To draw the shape of a fruit accurately, Durham devised a simple wooden tool into which a pencil was inserted; this “projection tracer” allowed drawing the circumference and picking up any unevenness in it.  Needless to say, he describes not only his method, but how to construct such a tool.  He also presents a device, essentially a blade, to cut longitudinal and transverse sections through the fruit to reveal the seeds, intercarpellary space (which he calls the axial sac), and the stalk attachment.  The blade has to be very thin, sharp, about 6 inches long, and attached to a bow so it can be accurately placed to get an ideal central longitudinal cut.  Durham has unkind words about some drawings made from cuts that were off-center.

Of course, Durham provides illustrations to show what should be revealed in each cut, using apples and pears as examples.  The images also demonstrate what he thinks a good illustration should and should not include.  These are very simple line drawings with just a surface outline, and the positioning of the seeds and sac wall.  Really they are diagrams, extremely clear and understandable.  They would not be considered works of art, but they are meticulously drawn for accuracy and clarity, Durham’s chief criteria.  He is trying to represent rather subtle differences among varieties, but only in regards to particular traits.

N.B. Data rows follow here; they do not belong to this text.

/-! The ring's commands. -/

/-- The ring's commands after an update of one. -/
@[simp] theorem State.cmdsOf_setCmds (s : State) (k : Nat) (v : List HCmd) (j : Nat) :
    (s.setCmds k v).cmdsOf j = if j = k then v else s.cmdsOf j := by
  simp only [State.cmdsOf, State.setCmds]; exact sget_sset _ _ _ _ _
theorem State.cmdsOf_congr {s t : State} (h : t.hif = s.hif) (j : Nat) : t.cmdsOf j = s.cmdsOf j := by
  unfold State.cmdsOf; rw [h]
@[simp] theorem State.cmdsOf_wr (s : State) (a v : Nat) (j : Nat) : (s.wr a v).cmdsOf j = s.cmdsOf j := State.cmdsOf_congr (by simp) j
@[simp] theorem State.cmdsOf_put (s : State) (f : Fld) (v : Nat) (j : Nat) : (s.put f v).cmdsOf j = s.cmdsOf j := State.cmdsOf_congr (by simp) j
@[simp] theorem State.cmdsOf_incBy (s : State) (a v : Nat) (j : Nat) : (s.incBy a v).cmdsOf j = s.cmdsOf j := State.cmdsOf_congr (by simp) j
@[simp] theorem State.cmdsOf_incWrap (s : State) (a : Nat) (j : Nat) : (s.incWrap a).cmdsOf j = s.cmdsOf j := State.cmdsOf_congr (by simp) j
@[simp] theorem State.cmdsOf_emit (s : State) (x : Out) (j : Nat) : (s.emit x).cmdsOf j = s.cmdsOf j := State.cmdsOf_congr (by simp) j
@[simp] theorem State.cmdsOf_emits (s : State) (x : List Out) (j : Nat) : (s.emits x).cmdsOf j = s.cmdsOf j := State.cmdsOf_congr (by simp) j
@[simp] theorem State.cmdsOf_setChan (s : State) (k : Nat) (v : Chan) (j : Nat) : (s.setChan k v).cmdsOf j = s.cmdsOf j :=
  State.cmdsOf_congr (by simp) j
@[simp] theorem State.cmdsOf_setPair (s : State) (k : Nat) (v : Pair) (j : Nat) : (s.setPair k v).cmdsOf j = s.cmdsOf j :=
  State.cmdsOf_congr (by simp) j
@[simp] theorem State.cmdsOf_setTile (s : State) (k : Nat) (v : Tile) (j : Nat) : (s.setTile k v).cmdsOf j = s.cmdsOf j :=
  State.cmdsOf_congr (by simp) j
@[simp] theorem State.cmdsOf_setLane (s : State) (k : Nat) (v : LaneSt) (j : Nat) : (s.setLane k v).cmdsOf j = s.cmdsOf j :=
  State.cmdsOf_congr (by simp) j
@[simp] theorem State.cmdsOf_setPort (s : State) (k : Nat) (v : PortSt) (j : Nat) : (s.setPort k v).cmdsOf j = s.cmdsOf j :=
  State.cmdsOf_congr (by simp) j
@[simp] theorem State.cmdsOf_setArb (s : State) (k : Nat) (v : Arb) (j : Nat) : (s.setArb k v).cmdsOf j = s.cmdsOf j :=
  State.cmdsOf_congr (by simp) j
@[simp] theorem State.cmdsOf_setVword (s : State) (k : Nat) (v : Nat) (j : Nat) : (s.setVword k v).cmdsOf j = s.cmdsOf j :=
  State.cmdsOf_congr (by simp) j

/-! The ring's buffers. -/

/-- The ring's buffers after an update of one. -/
@[simp] theorem State.bufsOf_setBufs (s : State) (k : Nat) (v : List HBuf) (j : Nat) :
    (s.setBufs k v).bufsOf j = if j = k then v else s.bufsOf j := by
  simp only [State.bufsOf, State.setBufs]; exact sget_sset _ _ _ _ _
theorem State.bufsOf_congr {s t : State} (h : t.hif = s.hif) (j : Nat) : t.bufsOf j = s.bufsOf j := by
  unfold State.bufsOf; rw [h]
@[simp] theorem State.bufsOf_wr (s : State) (a v : Nat) (j : Nat) : (s.wr a v).bufsOf j = s.bufsOf j := State.bufsOf_congr (by simp) j
@[simp] theorem State.bufsOf_put (s : State) (f : Fld) (v : Nat) (j : Nat) : (s.put f v).bufsOf j = s.bufsOf j := State.bufsOf_congr (by simp) j
@[simp] theorem State.bufsOf_incBy (s : State) (a v : Nat) (j : Nat) : (s.incBy a v).bufsOf j = s.bufsOf j := State.bufsOf_congr (by simp) j
@[simp] theorem State.bufsOf_incWrap (s : State) (a : Nat) (j : Nat) : (s.incWrap a).bufsOf j = s.bufsOf j := State.bufsOf_congr (by simp) j
@[simp] theorem State.bufsOf_emit (s : State) (x : Out) (j : Nat) : (s.emit x).bufsOf j = s.bufsOf j := State.bufsOf_congr (by simp) j
@[simp] theorem State.bufsOf_emits (s : State) (x : List Out) (j : Nat) : (s.emits x).bufsOf j = s.bufsOf j := State.bufsOf_congr (by simp) j
@[simp] theorem State.bufsOf_setChan (s : State) (k : Nat) (v : Chan) (j : Nat) : (s.setChan k v).bufsOf j = s.bufsOf j :=
  State.bufsOf_congr (by simp) j
@[simp] theorem State.bufsOf_setPair (s : State) (k : Nat) (v : Pair) (j : Nat) : (s.setPair k v).bufsOf j = s.bufsOf j :=
  State.bufsOf_congr (by simp) j
@[simp] theorem State.bufsOf_setTile (s : State) (k : Nat) (v : Tile) (j : Nat) : (s.setTile k v).bufsOf j = s.bufsOf j :=
  State.bufsOf_congr (by simp) j
@[simp] theorem State.bufsOf_setLane (s : State) (k : Nat) (v : LaneSt) (j : Nat) : (s.setLane k v).bufsOf j = s.bufsOf j :=
  State.bufsOf_congr (by simp) j
@[simp] theorem State.bufsOf_setPort (s : State) (k : Nat) (v : PortSt) (j : Nat) : (s.setPort k v).bufsOf j = s.bufsOf j :=
  State.bufsOf_congr (by simp) j
@[simp] theorem State.bufsOf_setArb (s : State) (k : Nat) (v : Arb) (j : Nat) : (s.setArb k v).bufsOf j = s.bufsOf j :=
  State.bufsOf_congr (by simp) j
@[simp] theorem State.bufsOf_setVword (s : State) (k : Nat) (v : Nat) (j : Nat) : (s.setVword k v).bufsOf j = s.bufsOf j :=
  State.bufsOf_congr (by simp) j

/-! Registers after the updates that write none. -/

@[simp] theorem State.rd_setChan (s : State) (k : Nat) (v : Chan) (a : Nat) : (s.setChan k v).rd a = s.rd a := by
  unfold State.rd; rw [State.setChan_regs]
@[simp] theorem State.get_setChan (s : State) (k : Nat) (v : Chan) (f : Fld) : (s.setChan k v).get f = s.get f := by
  unfold State.get; rw [State.rd_setChan]
@[simp] theorem State.on_setChan (s : State) (k : Nat) (v : Chan) (f : Fld) : (s.setChan k v).on f = s.on f := by
  unfold State.on; rw [State.get_setChan]
@[simp] theorem State.rd_setPair (s : State) (k : Nat) (v : Pair) (a : Nat) : (s.setPair k v).rd a = s.rd a := by
  unfold State.rd; rw [State.setPair_regs]
@[simp] theorem State.get_setPair (s : State) (k : Nat) (v : Pair) (f : Fld) : (s.setPair k v).get f = s.get f := by
  unfold State.get; rw [State.rd_setPair]
@[simp] theorem State.on_setPair (s : State) (k : Nat) (v : Pair) (f : Fld) : (s.setPair k v).on f = s.on f := by
  unfold State.on; rw [State.get_setPair]
@[simp] theorem State.rd_setTile (s : State) (k : Nat) (v : Tile) (a : Nat) : (s.setTile k v).rd a = s.rd a := by
  unfold State.rd; rw [State.setTile_regs]
@[simp] theorem State.get_setTile (s : State) (k : Nat) (v : Tile) (f : Fld) : (s.setTile k v).get f = s.get f := by
  unfold State.get; rw [State.rd_setTile]
@[simp] theorem State.on_setTile (s : State) (k : Nat) (v : Tile) (f : Fld) : (s.setTile k v).on f = s.on f := by
  unfold State.on; rw [State.get_setTile]
@[simp] theorem State.rd_setLane (s : State) (k : Nat) (v : LaneSt) (a : Nat) : (s.setLane k v).rd a = s.rd a := by
  unfold State.rd; rw [State.setLane_regs]
@[simp] theorem State.get_setLane (s : State) (k : Nat) (v : LaneSt) (f : Fld) : (s.setLane k v).get f = s.get f := by
  unfold State.get; rw [State.rd_setLane]
@[simp] theorem State.on_setLane (s : State) (k : Nat) (v : LaneSt) (f : Fld) : (s.setLane k v).on f = s.on f := by
  unfold State.on; rw [State.get_setLane]
@[simp] theorem State.rd_setPort (s : State) (k : Nat) (v : PortSt) (a : Nat) : (s.setPort k v).rd a = s.rd a := by
  unfold State.rd; rw [State.setPort_regs]
@[simp] theorem State.get_setPort (s : State) (k : Nat) (v : PortSt) (f : Fld) : (s.setPort k v).get f = s.get f := by
  unfold State.get; rw [State.rd_setPort]
@[simp] theorem State.on_setPort (s : State) (k : Nat) (v : PortSt) (f : Fld) : (s.setPort k v).on f = s.on f := by
  unfold State.on; rw [State.get_setPort]
@[simp] theorem State.rd_setArb (s : State) (k : Nat) (v : Arb) (a : Nat) : (s.setArb k v).rd a = s.rd a := by
  unfold State.rd; rw [State.setArb_regs]
@[simp] theorem State.get_setArb (s : State) (k : Nat) (v : Arb) (f : Fld) : (s.setArb k v).get f = s.get f := by
  unfold State.get; rw [State.rd_setArb]
@[simp] theorem State.on_setArb (s : State) (k : Nat) (v : Arb) (f : Fld) : (s.setArb k v).on f = s.on f := by
  unfold State.on; rw [State.get_setArb]
@[simp] theorem State.rd_setVword (s : State) (k : Nat) (v : Nat) (a : Nat) : (s.setVword k v).rd a = s.rd a := by
  unfold State.rd; rw [State.setVword_regs]
@[simp] theorem State.get_setVword (s : State) (k : Nat) (v : Nat) (f : Fld) : (s.setVword k v).get f = s.get f := by
  unfold State.get; rw [State.rd_setVword]
@[simp] theorem State.on_setVword (s : State) (k : Nat) (v : Nat) (f : Fld) : (s.setVword k v).on f = s.on f := by
  unfold State.on; rw [State.get_setVword]
@[simp] theorem State.rd_setCmds (s : State) (k : Nat) (v : List HCmd) (a : Nat) : (s.setCmds k v).rd a = s.rd a := by
  unfold State.rd; rw [State.setCmds_regs]
@[simp] theorem State.get_setCmds (s : State) (k : Nat) (v : List HCmd) (f : Fld) : (s.setCmds k v).get f = s.get f := by
  unfold State.get; rw [State.rd_setCmds]
@[simp] theorem State.on_setCmds (s : State) (k : Nat) (v : List HCmd) (f : Fld) : (s.setCmds k v).on f = s.on f := by
  unfold State.on; rw [State.get_setCmds]
@[simp] theorem State.rd_setBufs (s : State) (k : Nat) (v : List HBuf) (a : Nat) : (s.setBufs k v).rd a = s.rd a := by
  unfold State.rd; rw [State.setBufs_regs]
@[simp] theorem State.get_setBufs (s : State) (k : Nat) (v : List HBuf) (f : Fld) : (s.setBufs k v).get f = s.get f := by
  unfold State.get; rw [State.rd_setBufs]
@[simp] theorem State.on_setBufs (s : State) (k : Nat) (v : List HBuf) (f : Fld) : (s.setBufs k v).on f = s.on f := by
  unfold State.on; rw [State.get_setBufs]
@[simp] theorem State.rd_emit (s : State) (x : Out) (a : Nat) : (s.emit x).rd a = s.rd a := by
  unfold State.rd; rw [State.emit_regs]
@[simp] theorem State.get_emit (s : State) (x : Out) (f : Fld) : (s.emit x).get f = s.get f := by
  unfold State.get; rw [State.rd_emit]
@[simp] theorem State.on_emit (s : State) (x : Out) (f : Fld) : (s.emit x).on f = s.on f := by
  unfold State.on; rw [State.get_emit]
@[simp] theorem State.rd_emits (s : State) (x : List Out) (a : Nat) : (s.emits x).rd a = s.rd a := by
  unfold State.rd; rw [State.emits_regs]
@[simp] theorem State.get_emits (s : State) (x : List Out) (f : Fld) : (s.emits x).get f = s.get f := by
  unfold State.get; rw [State.rd_emits]
@[simp] theorem State.on_emits (s : State) (x : List Out) (f : Fld) : (s.emits x).on f = s.on f := by
  unfold State.on; rw [State.get_emits]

This approach is very different from that used in another set of fruit illustrations that I find particularly satisfying.  They are the pomological watercolors created by artists for the USDA in the early part of the 20th century and now preserved in its National Agricultural Library.  There is an unofficial Twitter feed (@pomological) that posts images from this digitized collection.  I love to look at these illustrations, most picture the whole fruit along with a cross section that even Durham would admire.  There are also images of fruit with pathologies and many of these are strangely beautiful.  Now a book of the illustrations has been published (Landy, 2021).

After all this emphasis on accuracy, I want to end with another way to record fruit form that intrigues me.  I read about it a number of years ago in a blog post from the Smithsonian Institution’s Field Book Project.  Emily Hunter, one of the transcribers, described a notebook kept by a US Department of Agriculture botanist, David Griffiths (1867-1935) during a collecting trip to Texas and Mexico in 1905.  He was focusing on the Opuntia genus of cacti, and specifically on their fruit which are fleshy—I think Durham would describe them as oblong.  On several pages, there are blotches stamped, and they vary in size and shape with the species discussed in the accompanying notes.  While Griffiths doesn’t identify what they are, Hunter surmises that they were made by cutting the fruit in half and pressing the cut surface to the paper.  Each pressing is outlined in pencil and the central fleshy area is also outlined.  This was a rough-and-ready form of nature printing, but an effective one.  Griffiths had neither the tools nor probably the time to make measurements and diagrams like Durham’s, but he figured out how he could quickly get the basic information down in his notebook.  I think of their respective images as a link between these two horticulturalists, in different countries, with very different interests and methods, but united in wanting to do justice to the forms they studied.

References

Durham, H. E. (1919). The Recognition of Fruit—Graphic Records. Journal of Pomology and Horticultural Science, 1(1), 28–36.

Landy, J., United States, & Department of Agriculture. (2021). An illustrated catalog of American fruits & nuts: The U.S. Department of Agriculture Pomological Watercolor Collection. Los Angeles: Atelier.